YOUR TASK:
For this task, every record below must be reproduced exactly.

*** Opening INPUT DATA ***

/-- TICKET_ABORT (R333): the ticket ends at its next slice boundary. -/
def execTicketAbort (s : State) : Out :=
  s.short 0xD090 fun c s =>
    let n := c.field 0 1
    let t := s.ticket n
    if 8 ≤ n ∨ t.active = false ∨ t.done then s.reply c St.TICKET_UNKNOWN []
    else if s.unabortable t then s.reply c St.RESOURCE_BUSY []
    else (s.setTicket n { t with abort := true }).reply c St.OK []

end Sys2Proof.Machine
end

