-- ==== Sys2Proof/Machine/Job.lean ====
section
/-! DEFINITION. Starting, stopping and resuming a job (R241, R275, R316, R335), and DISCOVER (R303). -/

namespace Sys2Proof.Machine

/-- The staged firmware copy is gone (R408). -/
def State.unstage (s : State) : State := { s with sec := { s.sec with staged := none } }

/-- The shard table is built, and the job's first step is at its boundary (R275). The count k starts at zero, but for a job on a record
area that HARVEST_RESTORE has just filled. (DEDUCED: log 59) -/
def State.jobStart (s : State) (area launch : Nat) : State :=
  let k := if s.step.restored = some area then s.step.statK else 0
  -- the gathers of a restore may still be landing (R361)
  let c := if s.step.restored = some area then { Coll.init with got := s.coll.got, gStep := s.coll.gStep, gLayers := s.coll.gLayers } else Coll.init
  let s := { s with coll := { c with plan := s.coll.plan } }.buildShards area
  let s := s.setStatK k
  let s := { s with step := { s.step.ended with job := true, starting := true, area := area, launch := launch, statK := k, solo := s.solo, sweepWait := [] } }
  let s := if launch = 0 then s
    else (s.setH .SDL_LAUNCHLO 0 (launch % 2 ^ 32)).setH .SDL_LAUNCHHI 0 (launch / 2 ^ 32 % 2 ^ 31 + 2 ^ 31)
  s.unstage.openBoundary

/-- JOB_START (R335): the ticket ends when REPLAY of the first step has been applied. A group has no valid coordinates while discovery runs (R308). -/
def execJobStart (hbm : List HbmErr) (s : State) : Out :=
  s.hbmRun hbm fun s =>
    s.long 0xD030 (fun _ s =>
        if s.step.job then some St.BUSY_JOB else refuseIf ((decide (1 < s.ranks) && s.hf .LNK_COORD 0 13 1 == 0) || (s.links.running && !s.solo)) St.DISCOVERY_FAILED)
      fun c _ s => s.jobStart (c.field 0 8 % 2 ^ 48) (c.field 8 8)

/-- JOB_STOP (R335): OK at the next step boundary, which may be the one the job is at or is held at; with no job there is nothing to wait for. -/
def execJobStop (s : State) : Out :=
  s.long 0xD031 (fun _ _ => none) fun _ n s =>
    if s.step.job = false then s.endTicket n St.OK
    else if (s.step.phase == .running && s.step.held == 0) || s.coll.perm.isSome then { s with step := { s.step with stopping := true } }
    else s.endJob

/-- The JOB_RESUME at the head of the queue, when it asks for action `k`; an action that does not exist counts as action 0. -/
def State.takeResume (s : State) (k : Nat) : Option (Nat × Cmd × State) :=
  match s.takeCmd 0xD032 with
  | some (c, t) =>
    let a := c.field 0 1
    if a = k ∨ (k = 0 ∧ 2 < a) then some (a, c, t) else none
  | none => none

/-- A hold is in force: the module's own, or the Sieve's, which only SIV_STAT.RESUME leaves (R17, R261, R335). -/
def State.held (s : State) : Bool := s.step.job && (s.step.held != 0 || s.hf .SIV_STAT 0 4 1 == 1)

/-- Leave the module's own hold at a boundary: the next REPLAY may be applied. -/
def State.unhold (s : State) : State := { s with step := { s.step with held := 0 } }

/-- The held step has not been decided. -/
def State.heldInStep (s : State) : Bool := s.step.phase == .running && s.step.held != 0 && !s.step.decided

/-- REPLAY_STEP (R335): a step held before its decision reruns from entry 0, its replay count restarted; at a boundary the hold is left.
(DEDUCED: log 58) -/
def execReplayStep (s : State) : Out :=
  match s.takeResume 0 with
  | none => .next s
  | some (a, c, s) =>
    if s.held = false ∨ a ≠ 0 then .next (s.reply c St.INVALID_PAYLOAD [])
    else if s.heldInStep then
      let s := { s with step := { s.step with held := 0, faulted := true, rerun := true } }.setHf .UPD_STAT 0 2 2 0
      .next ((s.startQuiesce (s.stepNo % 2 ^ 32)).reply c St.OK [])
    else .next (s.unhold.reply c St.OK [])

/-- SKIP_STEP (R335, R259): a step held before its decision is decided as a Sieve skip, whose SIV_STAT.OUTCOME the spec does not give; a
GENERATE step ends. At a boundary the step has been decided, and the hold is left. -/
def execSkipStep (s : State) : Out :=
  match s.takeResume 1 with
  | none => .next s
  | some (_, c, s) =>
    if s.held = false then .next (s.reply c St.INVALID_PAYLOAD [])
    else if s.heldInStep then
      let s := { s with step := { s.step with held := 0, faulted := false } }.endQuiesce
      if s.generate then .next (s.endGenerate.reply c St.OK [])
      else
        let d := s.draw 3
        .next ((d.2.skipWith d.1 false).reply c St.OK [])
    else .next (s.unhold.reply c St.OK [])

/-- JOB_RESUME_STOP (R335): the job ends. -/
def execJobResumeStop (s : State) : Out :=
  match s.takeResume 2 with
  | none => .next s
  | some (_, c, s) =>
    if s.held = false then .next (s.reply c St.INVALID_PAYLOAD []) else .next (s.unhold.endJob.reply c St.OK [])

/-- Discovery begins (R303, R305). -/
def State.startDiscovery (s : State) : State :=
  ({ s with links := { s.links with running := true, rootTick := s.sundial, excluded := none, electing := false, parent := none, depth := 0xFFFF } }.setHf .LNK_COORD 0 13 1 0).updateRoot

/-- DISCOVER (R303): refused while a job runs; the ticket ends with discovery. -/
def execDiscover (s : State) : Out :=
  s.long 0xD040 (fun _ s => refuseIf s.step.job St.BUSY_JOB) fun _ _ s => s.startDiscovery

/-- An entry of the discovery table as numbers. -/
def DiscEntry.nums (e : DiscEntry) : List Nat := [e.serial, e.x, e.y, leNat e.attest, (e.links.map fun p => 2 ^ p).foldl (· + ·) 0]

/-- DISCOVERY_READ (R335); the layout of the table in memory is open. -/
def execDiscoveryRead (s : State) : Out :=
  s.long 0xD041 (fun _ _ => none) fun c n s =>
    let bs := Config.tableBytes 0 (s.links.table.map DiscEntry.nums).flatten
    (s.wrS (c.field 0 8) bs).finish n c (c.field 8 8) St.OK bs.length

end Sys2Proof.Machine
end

*** Closing INPUT DATA ***

WRITTEN SOLUTION:
/-- TICKET_ABORT (R333): the ticket ends at its next slice boundary. -/
def execTicketAbort (s : State) : Out :=
  s.short 0xD090 fun c s =>
    let n := c.field 0 1
    let t := s.ticket n
    if 8 ≤ n ∨ t.active = false ∨ t.done then s.reply c St.TICKET_UNKNOWN []
    else if s.unabortable t then s.reply c St.RESOURCE_BUSY []
    else (s.setTicket n { t with abort := true }).reply c St.OK []

end Sys2Proof.Machine
end

-- ==== Sys2Proof/Machine/Job.lean ====
section
/-! DEFINITION. Starting, stopping and resuming a job (R241, R275, R316, R335), and DISCOVER (R303). -/

namespace Sys2Proof.Machine

/-- The staged firmware copy is gone (R408). -/
def State.unstage (s : State) : State := { s with sec := { s.sec with staged := none } }

/-- The shard table is built, and the job's first step is at its boundary (R275). The count k starts at zero, but for a job on a record
area that HARVEST_RESTORE has just filled. (DEDUCED: log 59) -/
def State.jobStart (s : State) (area launch : Nat) : State :=
  let k := if s.step.restored = some area then s.step.statK else 0
  -- the gathers of a restore may still be landing (R361)
  let c := if s.step.restored = some area then { Coll.init with got := s.coll.got, gStep := s.coll.gStep, gLayers := s.coll.gLayers } else Coll.init
  let s := { s with coll := { c with plan := s.coll.plan } }.buildShards area
  let s := s.setStatK k
  let s := { s with step := { s.step.ended with job := true, starting := true, area := area, launch := launch, statK := k, solo := s.solo, sweepWait := [] } }
  let s := if launch = 0 then s
    else (s.setH .SDL_LAUNCHLO 0 (launch % 2 ^ 32)).setH .SDL_LAUNCHHI 0 (launch / 2 ^ 32 % 2 ^ 31 + 2 ^ 31)
  s.unstage.openBoundary

/-- JOB_START (R335): the ticket ends when REPLAY of the first step has been applied. A group has no valid coordinates while discovery runs (R308). -/
def execJobStart (hbm : List HbmErr) (s : State) : Out :=
  s.hbmRun hbm fun s =>
    s.long 0xD030 (fun _ s =>
        if s.step.job then some St.BUSY_JOB else refuseIf ((decide (1 < s.ranks) && s.hf .LNK_COORD 0 13 1 == 0) || (s.links.running && !s.solo)) St.DISCOVERY_FAILED)
      fun c _ s => s.jobStart (c.field 0 8 % 2 ^ 48) (c.field 8 8)

/-- JOB_STOP (R335): OK at the next step boundary, which may be the one the job is at or is held at; with no job there is nothing to wait for. -/
def execJobStop (s : State) : Out :=
  s.long 0xD031 (fun _ _ => none) fun _ n s =>
    if s.step.job = false then s.endTicket n St.OK
    else if (s.step.phase == .running && s.step.held == 0) || s.coll.perm.isSome then { s with step := { s.step with stopping := true } }
    else s.endJob

/-- The JOB_RESUME at the head of the queue, when it asks for action `k`; an action that does not exist counts as action 0. -/
def State.takeResume (s : State) (k : Nat) : Option (Nat × Cmd × State) :=
  match s.takeCmd 0xD032 with
  | some (c, t) =>
    let a := c.field 0 1
    if a = k ∨ (k = 0 ∧ 2 < a) then some (a, c, t) else none
  | none => none

/-- A hold is in force: the module's own, or the Sieve's, which only SIV_STAT.RESUME leaves (R17, R261, R335). -/
def State.held (s : State) : Bool := s.step.job && (s.step.held != 0 || s.hf .SIV_STAT 0 4 1 == 1)

/-- Leave the module's own hold at a boundary: the next REPLAY may be applied. -/
def State.unhold (s : State) : State := { s with step := { s.step with held := 0 } }

/-- The held step has not been decided. -/
def State.heldInStep (s : State) : Bool := s.step.phase == .running && s.step.held != 0 && !s.step.decided

/-- REPLAY_STEP (R335): a step held before its decision reruns from entry 0, its replay count restarted; at a boundary the hold is left.
(DEDUCED: log 58) -/
def execReplayStep (s : State) : Out :=
  match s.takeResume 0 with
  | none => .next s
  | some (a, c, s) =>
    if s.held = false ∨ a ≠ 0 then .next (s.reply c St.INVALID_PAYLOAD [])
    else if s.heldInStep then
      let s := { s with step := { s.step with held := 0, faulted := true, rerun := true } }.setHf .UPD_STAT 0 2 2 0
      .next ((s.startQuiesce (s.stepNo % 2 ^ 32)).reply c St.OK [])
    else .next (s.unhold.reply c St.OK [])

/-- SKIP_STEP (R335, R259): a step held before its decision is decided as a Sieve skip, whose SIV_STAT.OUTCOME the spec does not give; a
GENERATE step ends. At a boundary the step has been decided, and the hold is left. -/
def execSkipStep (s : State) : Out :=
  match s.takeResume 1 with
  | none => .next s
  | some (_, c, s) =>
    if s.held = false then .next (s.reply c St.INVALID_PAYLOAD [])
    else if s.heldInStep then
      let s := { s with step := { s.step with held := 0, faulted := false } }.endQuiesce
      if s.generate then .next (s.endGenerate.reply c St.OK [])
      else
        let d := s.draw 3
        .next ((d.2.skipWith d.1 false).reply c St.OK [])
    else .next (s.unhold.reply c St.OK [])

/-- JOB_RESUME_STOP (R335): the job ends. -/
def execJobResumeStop (s : State) : Out :=
  match s.takeResume 2 with
  | none => .next s
  | some (_, c, s) =>
    if s.held = false then .next (s.reply c St.INVALID_PAYLOAD []) else .next (s.unhold.endJob.reply c St.OK [])

/-- Discovery begins (R303, R305). -/
def State.startDiscovery (s : State) : State :=
  ({ s with links := { s.links with running := true, rootTick := s.sundial, excluded := none, electing := false, parent := none, depth := 0xFFFF } }.setHf .LNK_COORD 0 13 1 0).updateRoot

/-- DISCOVER (R303): refused while a job runs; the ticket ends with discovery. -/
def execDiscover (s : State) : Out :=
  s.long 0xD040 (fun _ s => refuseIf s.step.job St.BUSY_JOB) fun _ _ s => s.startDiscovery

/-- An entry of the discovery table as numbers. -/
def DiscEntry.nums (e : DiscEntry) : List Nat := [e.serial, e.x, e.y, leNat e.attest, (e.links.map fun p => 2 ^ p).foldl (· + ·) 0]

/-- DISCOVERY_READ (R335); the layout of the table in memory is open. -/
def execDiscoveryRead (s : State) : Out :=
  s.long 0xD041 (fun _ _ => none) fun c n s =>
    let bs := Config.tableBytes 0 (s.links.table.map DiscEntry.nums).flatten
    (s.wrS (c.field 0 8) bs).finish n c (c.field 8 8) St.OK bs.length

end Sys2Proof.Machine
end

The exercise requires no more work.